* EXERCISE *
Pick out every line in the data below that holds "rising".

[Start of Attachment]

/-- The RS of the write frame (event 16) is after the rising edge of E in the read (event 4) and before the one in the frame
(event 21); the rising edge of the raw read is event 29, that of the raw write event 45. -/
theorem witness_SetupAndHold :
    cfgD.Wf Params.floors ∧ Admits Params.floors piecesD (fun k => 100000 * (k : ℝ)) ∧
      piecesD[16]? = some (.put cfgD.rs false) ∧ piecesD[4]? = some (.put cfgD.e true) ∧ 4 < 16 ∧
      piecesD[21]? = some (.put cfgD.e true) ∧ 16 < 21 ∧ piecesD[29]? = some (.put cfgD.e true) ∧
      piecesD[45]? = some (.put cfgD.e true) :=
  ⟨cfgD_wf, admits_even _ (by decide), by decide, by decide, by decide, by decide, by decide, by decide, by decide⟩

/-- The two frames `C(0x01)`, `D(0x41)` on configuration A, a raw transfer between them. -/
def piecesA : List Event := [.write false 0x01, .rawWrite 0x38, .write true 0x41].flatMap (Piece.events cfgA)

theorem witness_SettleSpacing :
    cfgA.Wf Params.floors ∧ cfgA.rw = none ∧ Admits Params.floors piecesA (fun k => 100000 * (k : ℝ)) ∧
      piecesA[5]? = some (.put cfgA.e false) ∧ 5 < 10 ∧ piecesA[10]? = some (.put cfgA.e true) ∧
      piecesA[18]? = some (.put cfgA.e true) :=
  ⟨cfgA_wf, rfl, admits_even _ (by decide), by decide, by decide, by decide, by decide⟩

theorem witness_ClockIsLeastTime : ∃ t, exec .clearDisplay (ready cfgB []) = .next t := ⟨_, rfl⟩

theorem witness_LeastDurations : cfgB.rw = none ∧ cfgC.rw ≠ none := by decide

theorem witness_StepRunsDecodedInstr :
    ((ready cfgC busyA).withFetchWord 16 0x001).todo = .word 16 0x001 :: [] ∧
      decodeTableWord 16 0x001 = some .clearDisplay ∧ NoOverlap ((ready cfgC busyA).withFetchWord 16 0x001) ∧
      polls .clearDisplay = true ∧ cfgC.rw ≠ none ∧ polls .initNibble3 = false ∧ cfgB.rw = none := by decide

theorem witness_PlacedWordIsFetched : decodeTableWord 8 0x03 = some .initNibble3 := by decide

/-- A busy and a not-busy answer before a waiting frame. -/
theorem witness_FrameWaitsForBusyFlag :
    let s := doing cfgD busyA [.code (.frame (frameCode true false 0x41))]
    let u := doing cfgD notBusy [.code (.frame (frameCode true false 0x41))]
    (s.h = some cfgD ∧ cfgD.rw = some 1 ∧ cfgD.d.length = cfgD.w.bits ∧
      s.todo = [.code (.frame (frameCode true false 0x41))] ∧ NoOverlap s ∧ s.oracle = busyA ++ [] ∧ busyA.length = 8 ∧
      (answeredByte cfgD.w busyA).getLsbD 7 = true) ∧
    (u.h = some cfgD ∧ NoOverlap u ∧ u.oracle = notBusy ++ [] ∧ (answeredByte cfgD.w notBusy).getLsbD 7 = false) := by
  decide

theorem witness_BusyPollHasNoBound :
    let s := doing cfgD (List.replicate (8 * 2) true) [.code (.frame (frameCode true false 0x41))]
    s.h = some cfgD ∧ cfgD.rw = some 1 ∧ cfgD.d.length = cfgD.w.bits ∧
      s.todo = [.code (.frame (frameCode true false 0x41))] ∧ NoOverlap s ∧
      s.oracle = List.replicate (8 * 2) true ++ [] := by decide

theorem quiet_replicate (hs : Handle) (n : Nat) (r : Request) :
    Quiet hs n (asked hs (List.replicate (8 * n) false) r) := fun _ => ⟨[], by rw [List.append_nil]; rfl⟩

theorem witness_ZeroByte :
    ((State.reset.withFetchWord 16 0).todo = [.word 16 0] ∧ NoOverlap (State.reset.withFetchWord 16 0)) ∧
    ((State.reset.withFetchWord 10 0).todo = [.word 10 0] ∧ NoOverlap (State.reset.withFetchWord 10 0)) ∧
    (let s := asked cfgC (List.replicate 8 false) (.sendCommand 0);
      s.h = some cfgC ∧ Presented (.sendCommand 0) s ∧ Quiet cfgC 1 s ∧ cfgC.d.length = cfgC.w.bits) :=
  ⟨by decide, by decide, rfl, ⟨rfl, rfl, rfl⟩, quiet_replicate cfgC 1 _, rfl⟩

theorem witness_OverlapRefused :
    let s := { doing cfgA [] [.wait .long] with reqPort := some Request.clear }
    s.phase = .running .busyWait 0 ∧ s.reqPort = some .clear := ⟨rfl, rfl⟩

theorem witness_NullHandleRequests :
    (resetAsked [] .readCommand).h = none ∧ Presented .readCommand (resetAsked [] .readCommand) ∧
      Request.newHandle .readCommand = none ∧ Request.returnsValue .home = false :=
  ⟨rfl, ⟨rfl, rfl, rfl⟩, rfl, rfl⟩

[End of Attachment]

* COMPLETED EXERCISE *
/-- The RS of the write frame (event 16) is after the rising edge of E in the read (event 4) and before the one in the frame
(event 21); the rising edge of the raw read is event 29, that of the raw write event 45. -/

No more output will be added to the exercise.